After the Conqueror’s death in 1087 and a rebellion against his successor (William II, known as William Rufus) a stone castle was constructed by Gundulf, Bishop of Rochester who had built the White Tower in London during the previous decade. The magnificent keep (some 35m tall) was built in the following century during the reign of Henry I, and it is this that provides the biggest thrills of the visit.
That’s because there has been no wholesale restoration of the shell such as you see at the Tower of London or Dover Castle. You’re not walking around recreations of medieval rooms but essentially clambering up some staircases in the skeleton of the building, gazing down into the empty spaces beneath.

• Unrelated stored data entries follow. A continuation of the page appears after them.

/-- Contexts (R40, R41, R195, R196, R223): CTX_CREATE makes a context in the lowest free slot, and gives an axis, gear or stroke
group the lowest free number, and answers them; a deletion frees the slot at once where the context is not committed or its group has no
carrier, and at the next boundary otherwise; a binding or a parameter word that is accepted waits for the boundary it is assigned;
ADMIT commits the contexts that pass its tests and takes its settings, with event 99, or only answers the figures.
Each of these completes under the conditions its clauses name: `ctxCreate`, `ctxDelete`, `ctxBind`, `ctxParam` and `admitRq`. -/
def Obligations.Contexts : Prop :=
  (∀ (s : State) (r : Request) (p : Word) (slot : Nat) (held : List Nat), s.served → r.target = 0 → r.params = [p] → createBad s p = false →
    held = s.slots.filter (fun k => (kindMates (bitsOf p 28 4)).1.contains (s.ctx k).kind) → held.length < (kindMates (bitsOf p 28 4)).2 →
    findNat 256 (fun k => (s.ctx k).kind == 0) = some slot →
    (kindNumbered (bitsOf p 28 4) = false → exec (.ctxCreate r) s = .next (respond r { st := ctxMake s slot 0 p, status := stOK, data := [wd slot] }))
    ∧ (∀ n, kindNumbered (bitsOf p 28 4) = true → findNat (kindMates (bitsOf p 28 4)).2 (fun n => !(held.any (fun k => (s.ctx k).num == n))) = some n →
      exec (.ctxCreate r) s = .next (respond r { st := ctxMake s slot n p, status := stOK, data := [wd slot, wd n] })))
  ∧ (∀ (s : State) (r : Request), s.served → r.params = [] → slotCheck s r.target [1, 2, 3, 4, 5, 6, 7, 8, 9, 10, 11, 12, 13] = none →
    namers s r.target = [] ∨ ((s.ctx r.target).kind = 6 ∧ (namers s r.target).all (angleOnly s r.target) = true) →
    ((s.ctx r.target).kind = 5 → ∀ m ∈ bMembers (curBind s r.target), windState s m = 0) → sheafHolds s = false ∨ (s.ctx r.target).grp ≠ 0 →
    (inCommitted s r.target = false ∨ (s.grp (s.ctx r.target).grp).p = 0 → exec (.ctxDelete r) s = .next (respond r { st := ctxFree s r.target 0, status := stOK }))
    ∧ (inCommitted s r.target = true → (s.grp (s.ctx r.target).grp).p ≠ 0 → exec (.ctxDelete r) s = .next (respond r
        { st := addPend s (s.ctx r.target).grp (dueNext s (s.ctx r.target).grp) false (.delete r.target),
          affects := [((s.ctx r.target).grp, dueNext s (s.ctx r.target).grp)] })))
  ∧ (∀ (s : State) (r : Request), s.served → r.params ≠ [] → slotCheck s r.target [1, 2, 3, 4, 5, 6, 7, 8, 9, 10, 11, 12, 13] = none →
    r.params.length = bindCount (s.ctx r.target).kind → bindStatus s r.target r.params = none →
    (inCommitted s r.target = true → (admResult s { admNow s (committedSet s) with bind := bindWith (effBind s) r.target r.params }).1 = 0) →
    exec (.ctxBind r) s = .next (respond r
      { st := addPend s (s.ctx r.target).grp (dueNext s (s.ctx r.target).grp) false (.bind r.target r.params),
        affects := [((s.ctx r.target).grp, dueNext s (s.ctx r.target).grp)] }))
  ∧ (∀ (s : State) (r : Request), s.served → 2 ≤ r.params.length → r.params.length ≤ 128 →
    slotCheck s r.target [1, 2, 3, 4, 5, 6, 7, 8, 9, 10, 11, 12, 13] = none → bitsOf (r.p 0) 16 16 = 0 →
    exec (.ctxParam r) s = .next (respond r (ctxParam s r.target (r.p 0).toNat (r.params.drop 1))))
  ∧ (∀ (s : State) (r : Request) (off : Nat) (x v : Word) (w : PW), s.served → r.params = [wd off, x] → 1 ≤ off → off < 128 →
    slotCheck s r.target [1, 2, 3, 4, 5, 6, 7, 8, 9, 10, 11, 12, 13] = none →
    ctxRow (s.ctx r.target).kind (s.cw r.target 0) off = some w → rowBad s (s.ctx r.target).kind w (s.cw r.target off) x = false →
    v = rowValue w (s.cw r.target off) x → v ≠ s.cw r.target off →
    relBad s r.target (fun k => if k = off then v else s.cw r.target k) (fun k => k == off) = false →
    relState s r.target (fun k => if k = off then v else s.cw r.target k) (fun k => k == off) = none →
    exec (.ctxParam r) s = .next (respond r
      { st := addPend (s.setCw r.target off v) (s.ctx r.target).grp (dueNext s (s.ctx r.target).grp) false (.ctxWords r.target off [v]),
        affects := [((s.ctx r.target).grp, dueNext s (s.ctx r.target).grp)] }))
  ∧ (∀ (s : State) (r : Request) (a : AdmitIn) (d : List Word) (wins new : List Nat) (u v : State), s.served → r.target = 0 → r.params.length = 4 →
    admitBad r = false → wins = (List.range 8).filter (fun g => admitWin r g != 0) → new = s.slots.filter (fun k => !inCommitted s k) →
    a = { admNow s s.slots with
      floor := if bitOf (r.p 0) 1 then paceFloor (bitsOf (r.p 1) 16 12) (bitsOf (r.p 1) 0 8) else s.fld R.loopFloor_FLOOR_PS,
      win := fun g => if admitWin r g = 0 then windowPct s g else admitWin r g } →
    (admResult s a).1 = 0 →
    d = [wd ((admResult s a).2 * 65536), wd a.floor, wd (centi (admLoad s a)), wd (centi (admLimit a.floor))] ++
      (List.range 4).map (fun i => wd (admUse s a (2 * i) + 65536 * admUse s a (2 * i + 1))) →
    u = wins.foldl (fun t g => addPend t g (dueNext t g) false (.window (admitWin r g)))
      (if bitOf (r.p 0) 1 then setEnvelope s (bitsOf (r.p 1) 16 12) (bitsOf (r.p 1) 0 8) else s) →
    v = new.foldl (fun t k => addPend t (t.ctx k).grp (dueNext t (t.ctx k).grp) false (.commit k)) u →
    (bitOf (r.p 0) 0 = true → exec (.admitRq r) s = .next (respond r { st := s, data := d }))
    ∧ (bitOf (r.p 0) 0 = false → exec (.admitRq r) s = .next (respond r
        { st := (loopRefresh v).raise 99 0 (wd new.length), data := d,
          affects := ((wins ++ new.map (fun k => (s.ctx k).grp)).eraseDups).map (fun g => (g, dueNext s g)) })))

It is absolutely great, and gives a much more tangible sense of the size of the place as wells as revealing elements of construction and use of the castle keep, from the interior ‘spine wall’ that bisected the keep, to the square holes in the walls that once held the floor and roof beams.
And as you go up the (dimly lit, uneven) spiral staircase through the (unglazed) windows you look out onto Rochester’s second great Norman building, its splendid Romanesque cathedral.
The church is, in fact, second only to Canterbury as the oldest cathedral in the country, having been founded in 604 during the rechristianising missions to England initiated by Pope Gregory I.
The current building was begun in 1080 by our old friend Bishop Gundulf, consecrated in 1130 and then had to be substantially rebuilt after a fire in 1137. In the late 12th century the Romanesque gave way to Early English Gothic (some pointed arches can be seen in the Nave), and Henry VIII’s Reformation swept away the monastic community based at the cathedral as well as Catholic symbols and images considered idolatrous by the evangelicals of the time. (John Fisher, the then Bishop of Rochester, refused to accept Henry as head of the church and was executed on Tower Hill in 1535. He was canonised by Pope Pius XI 400 years later. Henry VIII is said to have met his fourth wife, Anne of Cleves at Rochester in 1540.)
Like just about every English cathedral you go into, the Victorians set to work on Rochester to restore and ‘improve’ it, with the nearly ubiquitous George Gilbert Scott adding his faux-medieval touches to the High Altar, the Quire and much of the East End. Older traces remain though, including half of the ‘Wheel of Fortune’ 13th century wall painting, 12th century flooring, a doorway from 1343 (named after Bishop Hamo do Hyth who commissioned it) and ‘Gundulf’s Door’ from the 1080s (perhaps the second-oldest extant door in England). The tympanum above the West Door is also well worth a look.






It was far too cold to do the Dickens tour, so after a brief look into the Huguenot Museum we got the train back to the smoke. Dickens’ fans will find references to his works throughout the city (and vice versa, his ‘Mystery of Edwin Drood’ is set in and around the cathedral close) and each December a Dickensian Festival has a collection of characters performing in the streets.
Rochester is around an hour away from central London by train. As with many historic destinations in Britain there is a thoroughly utilitarian railway station that gives out onto a dispiriting dual carriageway and boarded up lots, but try to ignore these and make a beeline for the castle’s keep as it rises up in front of you. And don’t forget the dozen pubs in the High Street.